[Stored items]

#####

/-- R281, R359: A and B of an MMA, which are read once, when it starts or resumes. -/
def State.operands (s : State) (core : Nat) (c : Cmd) : Except EngineStop ((MatRows × MatRows) × State) :=
  let (fa, fb, pa, pb, _, _) := rungFields c.rung
  let held : Except EngineStop ((RawRows × RawRows) × State) :=
    if c.opA.isEmpty then
      match s.readOperands c with
      | .error x => .error x
      | .ok ((a, b), s) => .ok ((a, b), s.mapCmd core true c.id fun x => { x with opA := a, opB := b })
    else .ok ((c.opA, c.opB), s)
  match held with
  | .error x => .error x
  | .ok ((a, b), s) => .ok ((matValues fa pa a, matValues fb pb b), s)

/-- R359: block `t` of an MMA. -/
def State.matBlock (s : State) (core : Nat) (c : Cmd) (t : Nat) : BlockRes :=
  match s.operands core c with
  | .error x => .error x
  | .ok ((A, B), s) =>
    let cls := matClass (rungFields c.rung).1
    let emin := match (s.team c.team).regionOf c.region with
      | some r => descEmin r.desc
      | none => 0
    let m := if cls ≤ 1 then measureBlock emin A B (blockK cls) t else measureProducts emin A B
    .ok (0, if t + 1 = matBlocks c.rung then s.matFinish core c A B m else s.applyMeasure core c m)

/-! ## TLOAD and TSTORE (R361) -/

/-- One loaded element. -/
def tileLoad (f : Nat) (slots : Slot × Slot) (e raw : Nat) : Slot × Slot :=
  if f = 1 then
    let v := fp64.decode raw
    (slots.1.setElem e ⟨BitVec.ofNat 32 raw, 53, absByte v⟩, slots.2.setElem e ⟨BitVec.ofNat 32 (raw / 2 ^ 32), 0, 0⟩)
  else
    let bits := if f = 0 then raw else fp32.encode ((fmtOf f).decode raw)
    (slots.1.setElem e (loadedElem (BitVec.ofNat 32 bits) 24), slots.2)

/-- Row `b` of a TLOAD. -/
def State.tloadRow (s : State) (c : Cmd) (b : Nat) : BlockRes :=
  let f := tileFmt c.desc
  match s.engineBytes c (plus (dword c.desc 0) (b * tileStride c.desc)) (64 * elemAlign f) with
  | .error x => .error x
  | .ok (bs, s) =>
    let t := s.team c.team
    let slots := ((unpackElems f 64 bs).zipIdx).foldl (fun sl x => tileLoad f sl (b * 64 + x.2) x.1) (t.slot c.slot, t.slot (c.slot + 1))
    let t := t.setSlot c.slot slots.1
    .ok (0, s.setTeam c.team (if f = 1 then t.setSlot (c.slot + 1) slots.2 else t))

/-- One stored element. -/
def tileStore (f : Nat) (lo hi : Slot) (e : Nat) : Nat :=
  if f = 1 then (lo.elem e).bits.toNat + (hi.elem e).bits.toNat * 2 ^ 32
  else if f = 0 then (lo.elem e).bits.toNat
  else (fmtOf f).encode (rne (fmtOf f) (fp32.decode (lo.elem e).bits.toNat))

/-- Row `b` of a TSTORE. -/
def State.tstoreRow (s : State) (c : Cmd) (b : Nat) : BlockRes :=
  let f := tileFmt c.desc
  let t := s.team c.team
  let xs := (List.range 64).map fun j => tileStore f (t.slot c.slot) (t.slot (c.slot + 1)) (b * 64 + j)
  s.blockWrites c [(plus (dword c.desc 0) (b * tileStride c.desc), packElems f xs)]

end Sys2Proof.Machine
end

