/-- A register file of `n` registers, bits at `off` and tags at `tags`. -/
def saveFile (off tags n : Nat) (get : Group → SMap LaneVal) (put : SMap LaneVal → Group → Group) : List SaveField :=
  (List.range (32 * n)).flatMap fun k => [
    { off := off + 4 * k, n := 4, get := fun g => ((get g).get {} k).bits.toNat
      put := fun x g => put (SMap.set {} (get g) k { (get g).get {} k with bits := BitVec.ofNat 32 x }) g },
    { off := tags + k, n := 1, get := fun g => ((get g).get {} k).tag.toNat
      put := fun x g => put (SMap.set {} (get g) k { (get g).get {} k with tag := BitVec.ofNat 6 x }) g }]

/-- Move an item by an offset. -/
def SaveField.shift (f : SaveField) (d : Nat) : SaveField := { f with off := f.off + d }

/-- R280: every item of group `i` of a team whose type has `regs` registers, at its offset in the slot. -/
def saveGroup (i regs : Nat) : List SaveField :=
  (groupBlock.map (·.shift (0x1000 + 0x2000 * i))) ++
  saveFile (0x80000 + 0x8000 * i) (0x180000 + 0x2000 * i) regs (·.v) (fun x g => { g with v := x }) ++
  saveFile (0x1C0000 + 0x800 * i) (0x1D0000 + 0x200 * i) 16 (·.o) (fun x g => { g with o := x })

/-! ## The save and restore routines -/

/-- Address of a save slot. -/
def Partition.saveSlotAddr (p : Partition) (slot : Nat) : Word :=
  at_ (field p.dbg.saveBase 22 35) 22 + BitVec.ofNat 64 (0x400000 * slot)

/-- Store items (offset, bytes, value) into a slot; a store that fails leaves those before it. -/
def State.saveItems (part : Nat) (base : Word) : State → List (Nat × Nat × Nat) → Except (AgentStop × State) State
  | s, [] => .ok s
  | s, (off, n, x) :: rest =>
    match s.agentWrite part (base + BitVec.ofNat 64 off) n (leBytes n x) with
    | .error e => .error (e, s)
    | .ok s => State.saveItems part base s rest

/-- Load one item. -/
def State.loadItem (s : State) (part : Nat) (base : Word) (off n : Nat) : AgentRes Nat :=
  match s.agentLoc part (base + BitVec.ofNat 64 off) n .read with
  | .error e => .error e
  | .ok (loc, s) => .ok (leNat (s.bytesAt loc n), s)

/-- Load a group's items. -/
def State.loadGroup (part key : Nat) (base : Word) : State → List SaveField → Except AgentStop State
  | s, [] => .ok s
  | s, f :: fs =>
    match s.loadItem part base f.off f.n with
    | .error e => .error e
    | .ok (x, s) => State.loadGroup part key base (s.mapGroup key (f.put x)) fs

/-- Load items, each handed to `put` with its number. -/
def State.loadEach (part : Nat) (base : Word) (n : Nat) (put : Nat → Nat → State → State) :
    State → List (Nat × Nat) → Except AgentStop State
  | s, [] => .ok s
  | s, (i, off) :: rest =>
    match s.loadItem part base off n with
    | .error e => .error e
    | .ok (x, s) => State.loadEach part base n put (put i x s) rest

/-- R280: the team header: the record, unit, member and type; the barriers; rung and region state; the commands. -/
def State.saveHeader (s : State) (team : Nat) : List (Nat × Nat × Nat) :=
  let t := s.team team
  let record := ((s.launchOf t).map (·.record.toNat)).getD 0
  [(0x00, 8, record), (0x08, 8, t.unit), (0x10, 8, t.member), (0x18, 8, t.ttype)] ++
  ((List.range t.type.bars).map fun b => (0x40 + 8 * b, 8, (t.bars.get 0 b).toNat)) ++
  [(0xC0, 8, t.queryOpen.toNat), (0xC8, 8, t.regSeq), (0xD0, 8, t.lastStatus.toNat)] ++
  ((t.savedCmds.filter (·.kind != .tzero)).take 64).zipIdx.flatMap fun (c, j) =>
    let b := c.bar.getD 0
    [(0x100 + 32 * j, 8, c.progress.toNat), (0x108 + 32 * j, 8, b),
      (0x110 + 32 * j, 8, if c.bar.isSome then (barOf (t.bars.get 0 b)).refs else 0)]

/-- The scratchpad words of a team with their offsets. -/
def spadItems (t : TaskType) : List (Nat × Nat) := (List.range (t.spad * 128)).map fun i => (i, 0x200000 + 8 * i)

/-- The elements of a team's slots, key slot * 4096 + element, at their offsets. -/
def elemItems (t : TaskType) (base slotStride elemStride : Nat) : List (Nat × Nat) :=
  (List.range t.zslots).flatMap fun z => (List.range 4096).map fun e => (z * 4096 + e, base + slotStride * z + elemStride * e)

/-- Change element `e` of slot `z`. -/
def State.mapElem (s : State) (team k : Nat) (f : Elem → Elem) : State :=
  s.mapSlot team (k / 4096) fun x => x.setElem (k % 4096) (f (x.elem (k % 4096)))

/-- R280: everything that the save routine of a team writes. -/
def State.saveImage (s : State) (team : Nat) : List (Nat × Nat × Nat) :=
  let t := s.team team
  let elem := fun (k : Nat) => (t.slot (k / 4096)).elem (k % 4096)
  s.saveHeader team ++
  ((List.range t.type.groups).flatMap fun i => (saveGroup i t.type.regs).map fun f => (f.off, f.n, f.get (s.group (team * 32 + i)))) ++
  ((spadItems t.type).map fun (i, off) => (off, 8, leNat (s.bytesAt (spadLoc team (8 * i)) 8))) ++
  ((elemItems t.type 0x300000 0x4000 4).map fun (k, off) => (off, 4, (elem k).bits.toNat)) ++
  ((elemItems t.type 0x380000 0x2000 1).map fun (k, off) => (off, 1, (elem k).tag.toNat)) ++
  (elemItems t.type 0x381000 0x2000 1).map fun (k, off) => (off, 1, (elem k).abs.toNat)

/-- R279: the restore routines of a team read its slot back. -/
def State.loadImage (s : State) (team : Nat) (base : Word) : Except AgentStop State :=
  let t := s.team team
  let part := t.part
  let groups := (List.range t.type.groups).foldl (fun (r : Except AgentStop State) i =>
    match r with
    | .error e => .error e
    | .ok s => State.loadGroup part (team * 32 + i) base s (saveGroup i t.type.regs)) (.ok s)
  let next := fun (r : Except AgentStop State) (n : Nat) (put : Nat → Nat → State → State) (items : List (Nat × Nat)) =>
    match r with
    | .error e => .error e
    | .ok s => State.loadEach part base n put s items
  let bars := next groups 8 (fun b x s => s.setTeam team { s.team team with bars := SMap.set 0 (s.team team).bars b (BitVec.ofNat 64 x) })
    ((List.range t.type.bars).map fun b => (b, 0x40 + 8 * b))
  let spad := next bars 8 (fun i x s => s.setBytes (spadLoc team (8 * i)) (leBytes 8 x)) (spadItems t.type)
  let bits := next spad 4 (fun k x s => s.mapElem team k fun e => { e with bits := BitVec.ofNat 32 x }) (elemItems t.type 0x300000 0x4000 4)
  let tags := next bits 1 (fun k x s => s.mapElem team k fun e => { e with tag := BitVec.ofNat 6 x }) (elemItems t.type 0x380000 0x2000 1)
  next tags 1 (fun k x s => s.mapElem team k fun e => { e with abs := BitVec.ofNat 8 x }) (elemItems t.type 0x381000 0x2000 1)

end Sys2Proof.Machine
end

#####

§ **About this exercise**
In your reply, restate exactly the lines from the start of the records above through the line holding "fb pb b), s)", including both, and nothing else.

§ **Output**
/-- R281, R359: A and B of an MMA, which are read once, when it starts or resumes. -/
def State.operands (s : State) (core : Nat) (c : Cmd) : Except EngineStop ((MatRows × MatRows) × State) :=
  let (fa, fb, pa, pb, _, _) := rungFields c.rung
  let held : Except EngineStop ((RawRows × RawRows) × State) :=
    if c.opA.isEmpty then
      match s.readOperands c with
      | .error x => .error x
      | .ok ((a, b), s) => .ok ((a, b), s.mapCmd core true c.id fun x => { x with opA := a, opB := b })
    else .ok ((c.opA, c.opB), s)
  match held with
  | .error x => .error x
  | .ok ((a, b), s) => .ok ((matValues fa pa a, matValues fb pb b), s)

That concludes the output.